A shareholder loan is a loan from a shareholder to the company, providing flexible funding while keeping the lender's equity ownership unchanged.

A shareholder loan is a loan made by a shareholder to the company in which they hold equity. Unlike investing additional equity, which dilutes other shareholders and changes the cap table, a shareholder loan provides funding to the company in the form of debt. The shareholder retains their existing share holding and becomes a creditor of the company in respect of the loan, with the loan documented in a loan agreement that sets out the principal, interest rate, repayment terms, and any security or covenants attached.
Shareholder loans are widely used by Irish founders for short-term working capital, bridge finance between equity rounds, or to support specific projects without diluting the cap table. They can be a faster, more flexible alternative to bank borrowing or new equity, particularly when the lender is a director or controlling shareholder who is already familiar with the company's financial position. They are also commonly used to inject capital into newly incorporated subsidiaries within group structures, where formal third-party financing would be impractical.
For founders, the structure has clear advantages but also creates legal and tax considerations that need careful attention. The loan must be properly documented, must comply with the Companies Act 2014 restrictions on related party transactions, and must be reflected accurately in the company's accounts. The interest charged on the loan, if any, is also subject to specific tax treatment that founders should understand before agreeing the terms.
A shareholder loan is typically documented in a written loan agreement specifying the principal amount, the term, the interest rate, repayment schedule, and any events of default. The agreement may also include subordination provisions placing the shareholder loan behind senior bank debt, security arrangements, conversion rights to convert the loan into equity at a later date, or undertakings restricting the company's other borrowings or distributions while the loan is outstanding.
Interest on shareholder loans must be set at a commercial rate to avoid adverse tax treatment. If the loan is interest-free or carries a below-market rate, Revenue can adjust the company's tax computation to impute a deemed interest charge, with consequences for corporation tax and the shareholder's own tax position. For Irish residents lending to Irish companies, the interest received is generally taxable as income for the lender, and the company is required to deduct withholding tax on payment of interest in many cases.

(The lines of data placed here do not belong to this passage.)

-- ==== Sys2Proof/Laws/FieldIo.lean ====
section
/-! SUPPORT. What the operations of Machine/FieldIo.lean leave alone: one lemma for each, naming every part of the state that
it does not write. -/

namespace Sys2Proof.Machine

open Sys2Proof

theorem State.modInput_frame (s : State) (n : ℕ) (f : FieldInput → FieldInput) :
    (State.modInput s n f).unit = s.unit ∧ (State.modInput s n f).opUs = s.opUs ∧
    (State.modInput s n f).savedOpUs = s.savedOpUs ∧ (State.modInput s n f).powerCycle = s.powerCycle ∧
    (State.modInput s n f).epoch = s.epoch ∧ (State.modInput s n f).power = s.power ∧ (State.modInput s n f).rt = s.rt
    ∧ (State.modInput s n f).sec = s.sec ∧ (State.modInput s n f).station = s.station ∧
    (State.modInput s n f).bench = s.bench ∧ (State.modInput s n f).eng = s.eng ∧ (State.modInput s n f).vote = s.vote
    ∧ (State.modInput s n f).ash = s.ash ∧ (State.modInput s n f).can = s.can ∧ (State.modInput s n f).net = s.net ∧
    (State.modInput s n f).hi = s.hi ∧ (State.modInput s n f).xings = s.xings ∧ (State.modInput s n f).mg = s.mg ∧
    (State.modInput s n f).recorder = s.recorder ∧ (State.modInput s n f).log = s.log ∧
    (State.modInput s n f).test = s.test ∧ (State.modInput s n f).update = s.update ∧
    (State.modInput s n f).draws = s.draws ∧ (State.modInput s n f).outbox = s.outbox ∧
    (State.modInput s n f).diag = s.diag ∧ (State.modInput s n f).pending = s.pending := by
  simp [State.modInput]

theorem State.modSource_frame (s : State) (k : ℕ) (f : FieldSource → FieldSource) :
    (State.modSource s k f).unit = s.unit ∧ (State.modSource s k f).opUs = s.opUs ∧
    (State.modSource s k f).savedOpUs = s.savedOpUs ∧ (State.modSource s k f).powerCycle = s.powerCycle ∧
    (State.modSource s k f).epoch = s.epoch ∧ (State.modSource s k f).power = s.power ∧
    (State.modSource s k f).rt = s.rt ∧ (State.modSource s k f).sec = s.sec ∧
    (State.modSource s k f).station = s.station ∧ (State.modSource s k f).bench = s.bench ∧
    (State.modSource s k f).eng = s.eng ∧ (State.modSource s k f).vote = s.vote ∧ (State.modSource s k f).ash = s.ash
    ∧ (State.modSource s k f).can = s.can ∧ (State.modSource s k f).net = s.net ∧ (State.modSource s k f).hi = s.hi ∧
    (State.modSource s k f).xings = s.xings ∧ (State.modSource s k f).mg = s.mg ∧
    (State.modSource s k f).recorder = s.recorder ∧ (State.modSource s k f).log = s.log ∧
    (State.modSource s k f).test = s.test ∧ (State.modSource s k f).update = s.update ∧
    (State.modSource s k f).draws = s.draws ∧ (State.modSource s k f).outbox = s.outbox ∧
    (State.modSource s k f).diag = s.diag ∧ (State.modSource s k f).pending = s.pending := by
  simp [State.modSource]

theorem State.modOutput_frame (s : State) (n : ℕ) (f : FieldOutput → FieldOutput) :
    (State.modOutput s n f).unit = s.unit ∧ (State.modOutput s n f).opUs = s.opUs ∧
    (State.modOutput s n f).savedOpUs = s.savedOpUs ∧ (State.modOutput s n f).powerCycle = s.powerCycle ∧
    (State.modOutput s n f).epoch = s.epoch ∧ (State.modOutput s n f).power = s.power ∧
    (State.modOutput s n f).rt = s.rt ∧ (State.modOutput s n f).sec = s.sec ∧
    (State.modOutput s n f).station = s.station ∧ (State.modOutput s n f).bench = s.bench ∧
    (State.modOutput s n f).eng = s.eng ∧ (State.modOutput s n f).vote = s.vote ∧ (State.modOutput s n f).ash = s.ash
    ∧ (State.modOutput s n f).can = s.can ∧ (State.modOutput s n f).net = s.net ∧ (State.modOutput s n f).hi = s.hi ∧
    (State.modOutput s n f).xings = s.xings ∧ (State.modOutput s n f).mg = s.mg ∧
    (State.modOutput s n f).recorder = s.recorder ∧ (State.modOutput s n f).log = s.log ∧
    (State.modOutput s n f).test = s.test ∧ (State.modOutput s n f).update = s.update ∧
    (State.modOutput s n f).draws = s.draws ∧ (State.modOutput s n f).outbox = s.outbox ∧
    (State.modOutput s n f).diag = s.diag ∧ (State.modOutput s n f).pending = s.pending := by
  simp [State.modOutput]

theorem State.modGroup_frame (s : State) (g : ℕ) (f : FieldGroup → FieldGroup) :
    (State.modGroup s g f).unit = s.unit ∧ (State.modGroup s g f).opUs = s.opUs ∧
    (State.modGroup s g f).savedOpUs = s.savedOpUs ∧ (State.modGroup s g f).powerCycle = s.powerCycle ∧
    (State.modGroup s g f).epoch = s.epoch ∧ (State.modGroup s g f).power = s.power ∧ (State.modGroup s g f).rt = s.rt
    ∧ (State.modGroup s g f).sec = s.sec ∧ (State.modGroup s g f).station = s.station ∧
    (State.modGroup s g f).bench = s.bench ∧ (State.modGroup s g f).eng = s.eng ∧ (State.modGroup s g f).vote = s.vote
    ∧ (State.modGroup s g f).ash = s.ash ∧ (State.modGroup s g f).can = s.can ∧ (State.modGroup s g f).net = s.net ∧
    (State.modGroup s g f).hi = s.hi ∧ (State.modGroup s g f).xings = s.xings ∧ (State.modGroup s g f).mg = s.mg ∧
    (State.modGroup s g f).recorder = s.recorder ∧ (State.modGroup s g f).log = s.log ∧
    (State.modGroup s g f).test = s.test ∧ (State.modGroup s g f).update = s.update ∧
    (State.modGroup s g f).draws = s.draws ∧ (State.modGroup s g f).outbox = s.outbox ∧
    (State.modGroup s g f).diag = s.diag ∧ (State.modGroup s g f).pending = s.pending := by
  simp [State.modGroup]

theorem State.report_frame (s : State) (code : ℕ) (p0 : ℕ) (p1 : ℕ) (p2 : ℕ) :
    (State.report s code p0 p1 p2).unit = s.unit ∧ (State.report s code p0 p1 p2).opUs = s.opUs ∧ (State.report s code
    p0 p1 p2).savedOpUs = s.savedOpUs ∧ (State.report s code p0 p1 p2).powerCycle = s.powerCycle ∧ (State.report s
    code p0 p1 p2).epoch = s.epoch ∧ (State.report s code p0 p1 p2).power = s.power ∧ (State.report s code p0 p1
    p2).rt = s.rt ∧ (State.report s code p0 p1 p2).sec = s.sec ∧ (State.report s code p0 p1 p2).station = s.station ∧
    (State.report s code p0 p1 p2).bench = s.bench ∧ (State.report s code p0 p1 p2).eng = s.eng ∧ (State.report s code
    p0 p1 p2).vote = s.vote ∧ (State.report s code p0 p1 p2).ash = s.ash ∧ (State.report s code p0 p1 p2).can = s.can
    ∧ (State.report s code p0 p1 p2).net = s.net ∧ (State.report s code p0 p1 p2).hi = s.hi ∧ (State.report s code p0
    p1 p2).xings = s.xings ∧ (State.report s code p0 p1 p2).mg = s.mg ∧ (State.report s code p0 p1 p2).recorder =
    s.recorder ∧ (State.report s code p0 p1 p2).log = s.log ∧ (State.report s code p0 p1 p2).test = s.test ∧
    (State.report s code p0 p1 p2).update = s.update ∧ (State.report s code p0 p1 p2).draws = s.draws ∧ (State.report
    s code p0 p1 p2).diag = s.diag ∧ (State.report s code p0 p1 p2).outbox = s.outbox ∧ (State.report s code p0 p1
    p2).pending = s.pending := by
  simp [State.report]

theorem State.inputFails_frame (s : State) (n : ℕ) (fault : ℕ) (source : ℕ) :
    (State.inputFails s n fault source).unit = s.unit ∧ (State.inputFails s n fault source).opUs = s.opUs ∧
    (State.inputFails s n fault source).savedOpUs = s.savedOpUs ∧
    (State.inputFails s n fault source).powerCycle = s.powerCycle ∧
    (State.inputFails s n fault source).epoch = s.epoch ∧ (State.inputFails s n fault source).power = s.power ∧
    (State.inputFails s n fault source).rt = s.rt ∧ (State.inputFails s n fault source).sec = s.sec ∧
    (State.inputFails s n fault source).station = s.station ∧ (State.inputFails s n fault source).bench = s.bench ∧
    (State.inputFails s n fault source).eng = s.eng ∧ (State.inputFails s n fault source).vote = s.vote ∧
    (State.inputFails s n fault source).ash = s.ash ∧ (State.inputFails s n fault source).can = s.can ∧
    (State.inputFails s n fault source).net = s.net ∧ (State.inputFails s n fault source).hi = s.hi ∧
    (State.inputFails s n fault source).xings = s.xings ∧ (State.inputFails s n fault source).mg = s.mg ∧
    (State.inputFails s n fault source).recorder = s.recorder ∧ (State.inputFails s n fault source).log = s.log ∧
    (State.inputFails s n fault source).test = s.test ∧ (State.inputFails s n fault source).update = s.update ∧
    (State.inputFails s n fault source).draws = s.draws ∧ (State.inputFails s n fault source).outbox = s.outbox ∧
    (State.inputFails s n fault source).diag = s.diag ∧ (State.inputFails s n fault source).pending = s.pending := by
  simp [State.inputFails, State.report_frame _ _ _ _ _, State.modInput_frame _ _ _]

theorem State.inputChange_frame (s : State) (n : ℕ) (level : Bool) (since : ℕ) :
    (State.inputChange s n level since).unit = s.unit ∧ (State.inputChange s n level since).opUs = s.opUs ∧
    (State.inputChange s n level since).savedOpUs = s.savedOpUs ∧
    (State.inputChange s n level since).powerCycle = s.powerCycle ∧
    (State.inputChange s n level since).epoch = s.epoch ∧ (State.inputChange s n level since).power = s.power ∧
    (State.inputChange s n level since).rt = s.rt ∧ (State.inputChange s n level since).sec = s.sec ∧
    (State.inputChange s n level since).station = s.station ∧ (State.inputChange s n level since).bench = s.bench ∧
    (State.inputChange s n level since).eng = s.eng ∧ (State.inputChange s n level since).vote = s.vote ∧
    (State.inputChange s n level since).ash = s.ash ∧ (State.inputChange s n level since).can = s.can ∧
    (State.inputChange s n level since).net = s.net ∧ (State.inputChange s n level since).hi = s.hi ∧
    (State.inputChange s n level since).xings = s.xings ∧ (State.inputChange s n level since).mg = s.mg ∧
    (State.inputChange s n level since).recorder = s.recorder ∧ (State.inputChange s n level since).log = s.log ∧
    (State.inputChange s n level since).test = s.test ∧ (State.inputChange s n level since).update = s.update ∧
    (State.inputChange s n level since).draws = s.draws ∧ (State.inputChange s n level since).outbox = s.outbox ∧
    (State.inputChange s n level since).diag = s.diag ∧ (State.inputChange s n level since).pending = s.pending := by
  simp [State.inputChange, State.modInput_frame _ _ _]

theorem State.sourceFails_frame (s : State) (k : ℕ) (cause : ℕ) :
    (State.sourceFails s k cause).unit = s.unit ∧ (State.sourceFails s k cause).opUs = s.opUs ∧
    (State.sourceFails s k cause).savedOpUs = s.savedOpUs ∧ (State.sourceFails s k cause).powerCycle = s.powerCycle ∧
    (State.sourceFails s k cause).epoch = s.epoch ∧ (State.sourceFails s k cause).power = s.power ∧
    (State.sourceFails s k cause).rt = s.rt ∧ (State.sourceFails s k cause).sec = s.sec ∧
    (State.sourceFails s k cause).station = s.station ∧ (State.sourceFails s k cause).bench = s.bench ∧
    (State.sourceFails s k cause).eng = s.eng ∧ (State.sourceFails s k cause).vote = s.vote ∧
    (State.sourceFails s k cause).ash = s.ash ∧ (State.sourceFails s k cause).can = s.can ∧
    (State.sourceFails s k cause).net = s.net ∧ (State.sourceFails s k cause).hi = s.hi ∧
    (State.sourceFails s k cause).xings = s.xings ∧ (State.sourceFails s k cause).mg = s.mg ∧
    (State.sourceFails s k cause).recorder = s.recorder ∧ (State.sourceFails s k cause).log = s.log ∧
    (State.sourceFails s k cause).test = s.test ∧ (State.sourceFails s k cause).update = s.update ∧
    (State.sourceFails s k cause).draws = s.draws ∧ (State.sourceFails s k cause).outbox = s.outbox ∧
    (State.sourceFails s k cause).diag = s.diag ∧ (State.sourceFails s k cause).pending = s.pending := by
  simp [State.sourceFails, State.inputFails_frame _ _ _ _, State.report_frame _ _ _ _ _,
        State.modSource_frame _ _ _]

theorem State.judgeInput_frame (s : State) (c : PulseCheck) (n : ℕ) :
    (State.judgeInput s c n).unit = s.unit ∧ (State.judgeInput s c n).opUs = s.opUs ∧
    (State.judgeInput s c n).savedOpUs = s.savedOpUs ∧ (State.judgeInput s c n).powerCycle = s.powerCycle ∧
    (State.judgeInput s c n).epoch = s.epoch ∧ (State.judgeInput s c n).power = s.power ∧
    (State.judgeInput s c n).rt = s.rt ∧ (State.judgeInput s c n).sec = s.sec ∧
    (State.judgeInput s c n).station = s.station ∧ (State.judgeInput s c n).bench = s.bench ∧
    (State.judgeInput s c n).eng = s.eng ∧ (State.judgeInput s c n).vote = s.vote ∧
    (State.judgeInput s c n).ash = s.ash ∧ (State.judgeInput s c n).can = s.can ∧ (State.judgeInput s c n).net = s.net
    ∧ (State.judgeInput s c n).hi = s.hi ∧ (State.judgeInput s c n).xings = s.xings ∧
    (State.judgeInput s c n).mg = s.mg ∧ (State.judgeInput s c n).recorder = s.recorder ∧
    (State.judgeInput s c n).log = s.log ∧ (State.judgeInput s c n).test = s.test ∧
    (State.judgeInput s c n).update = s.update ∧ (State.judgeInput s c n).draws = s.draws ∧
    (State.judgeInput s c n).outbox = s.outbox ∧ (State.judgeInput s c n).diag = s.diag ∧
    (State.judgeInput s c n).pending = s.pending := by
  simp [State.judgeInput, State.inputFails_frame _ _ _ _, State.modInput_frame _ _ _, State.report_frame _ _ _ _ _]

theorem State.pulseCheck_frame (s : State) (c : PulseCheck) :
    (State.pulseCheck s c).unit = s.unit ∧ (State.pulseCheck s c).opUs = s.opUs ∧
    (State.pulseCheck s c).savedOpUs = s.savedOpUs ∧ (State.pulseCheck s c).powerCycle = s.powerCycle ∧
    (State.pulseCheck s c).epoch = s.epoch ∧ (State.pulseCheck s c).power = s.power ∧ (State.pulseCheck s c).rt = s.rt
    ∧ (State.pulseCheck s c).sec = s.sec ∧ (State.pulseCheck s c).station = s.station ∧
    (State.pulseCheck s c).bench = s.bench ∧ (State.pulseCheck s c).eng = s.eng ∧ (State.pulseCheck s c).vote = s.vote
    ∧ (State.pulseCheck s c).ash = s.ash ∧ (State.pulseCheck s c).can = s.can ∧ (State.pulseCheck s c).net = s.net ∧
    (State.pulseCheck s c).hi = s.hi ∧ (State.pulseCheck s c).xings = s.xings ∧ (State.pulseCheck s c).mg = s.mg ∧
    (State.pulseCheck s c).recorder = s.recorder ∧ (State.pulseCheck s c).log = s.log ∧
    (State.pulseCheck s c).test = s.test ∧ (State.pulseCheck s c).update = s.update ∧
    (State.pulseCheck s c).draws = s.draws ∧ (State.pulseCheck s c).outbox = s.outbox ∧
    (State.pulseCheck s c).diag = s.diag ∧ (State.pulseCheck s c).pending = s.pending := by
  simp only [State.pulseCheck]; (repeat' split) <;>
    simp [State.judgeInput_frame _ _ _, State.sourceFails_frame _ _ _, State.modSource_frame _ _ _]

theorem State.externalFault_frame (s : State) (n : ℕ) (cause : ℕ) (up : ℤ) (um : ℤ) (ma : ℕ) :
    (State.externalFault s n cause up um ma).unit = s.unit ∧ (State.externalFault s n cause up um ma).opUs = s.opUs ∧
    (State.externalFault s n cause up um ma).savedOpUs = s.savedOpUs ∧
    (State.externalFault s n cause up um ma).powerCycle = s.powerCycle ∧
    (State.externalFault s n cause up um ma).epoch = s.epoch ∧
    (State.externalFault s n cause up um ma).power = s.power ∧ (State.externalFault s n cause up um ma).rt = s.rt ∧
    (State.externalFault s n cause up um ma).sec = s.sec ∧
    (State.externalFault s n cause up um ma).station = s.station ∧
    (State.externalFault s n cause up um ma).bench = s.bench ∧ (State.externalFault s n cause up um ma).eng = s.eng ∧
    (State.externalFault s n cause up um ma).vote = s.vote ∧ (State.externalFault s n cause up um ma).ash = s.ash ∧
    (State.externalFault s n cause up um ma).can = s.can ∧ (State.externalFault s n cause up um ma).net = s.net ∧
    (State.externalFault s n cause up um ma).hi = s.hi ∧ (State.externalFault s n cause up um ma).xings = s.xings ∧
    (State.externalFault s n cause up um ma).mg = s.mg ∧
    (State.externalFault s n cause up um ma).recorder = s.recorder ∧
    (State.externalFault s n cause up um ma).log = s.log ∧ (State.externalFault s n cause up um ma).test = s.test ∧
    (State.externalFault s n cause up um ma).update = s.update ∧
    (State.externalFault s n cause up um ma).draws = s.draws ∧
    (State.externalFault s n cause up um ma).outbox = s.outbox ∧
    (State.externalFault s n cause up um ma).diag = s.diag ∧
    (State.externalFault s n cause up um ma).pending = s.pending := by
  simp [State.externalFault, State.report_frame _ _ _ _ _, State.modOutput_frame _ _ _]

The Companies Act 2014 imposes specific requirements on loans to and from directors and connected persons. A loan from a director to the company is generally permitted but must be properly authorised, recorded in the company's accounts, and disclosed in the directors' report and notes to the financial statements. Loans from the company to directors are more restricted and require shareholder approval in most cases, with significant penalties for non-compliance. Founders should distinguish carefully between loans into the company and loans out of the company, as the regulatory regime differs significantly.
For accounting purposes, a shareholder loan is recorded as a liability on the company's balance sheet, distinguishing it clearly from equity. The classification matters because shareholders, lenders, and investors look at the debt-to-equity ratio when assessing the company's financial position. A company with substantial shareholder loans may appear more leveraged than one of similar economic substance funded entirely by equity, which can affect borrowing capacity and investor perception.
The interest expense on a shareholder loan is generally deductible against the company's corporation tax liability, subject to the usual rules on the deductibility of interest. However, where the loan is from a connected party such as a director or substantial shareholder, transfer pricing rules may apply requiring the rate to be set at arm's length. Withholding tax on interest payments may also apply, particularly where the lender is non-resident or the loan is for a term exceeding one year.
For the lending shareholder, interest received is taxable income. Irish-resident individuals pay marginal income tax, USC, and PRSI on interest, while corporate lenders include it as taxable income for corporation tax purposes. Where the lender is non-resident, double tax treaty relief may reduce or eliminate Irish withholding tax, but the documentation needs to be in order to claim the relief at source. These tax considerations should be modelled before agreeing the loan terms, particularly the interest rate, to ensure the after-tax position is acceptable to both parties.
Document the loan properly. Even where the lender is a founder or close family member, a written loan agreement is essential to protect both parties and to satisfy the company's accountants and auditors. The agreement should be signed before the funds are advanced, not retrospectively. Verbal arrangements or undocumented transfers create disputes, accounting headaches, and tax risks.
Think about subordination and security. If the company has bank debt or expects to raise senior debt, the bank may require shareholder loans to be subordinated and may impose restrictions on repayment while the bank facility is outstanding. Building these provisions into the original loan agreement avoids retrofit negotiations later. Conversely, if the shareholder loan is the company's primary funding, security over company assets may be appropriate to protect the lender's position in an insolvency scenario.
Consider conversion. Many shareholder loans, particularly those used as bridge finance ahead of an equity round, include conversion provisions allowing the loan to convert into shares at the next priced round, often with a discount or valuation cap similar to a SAFE agreement. This gives the lender exposure to upside if the company succeeds while preserving downside protection through the debt structure. Take legal advice on the precise mechanics, particularly around triggers, conversion price, and the interaction with other shareholder rights, before signing the agreement.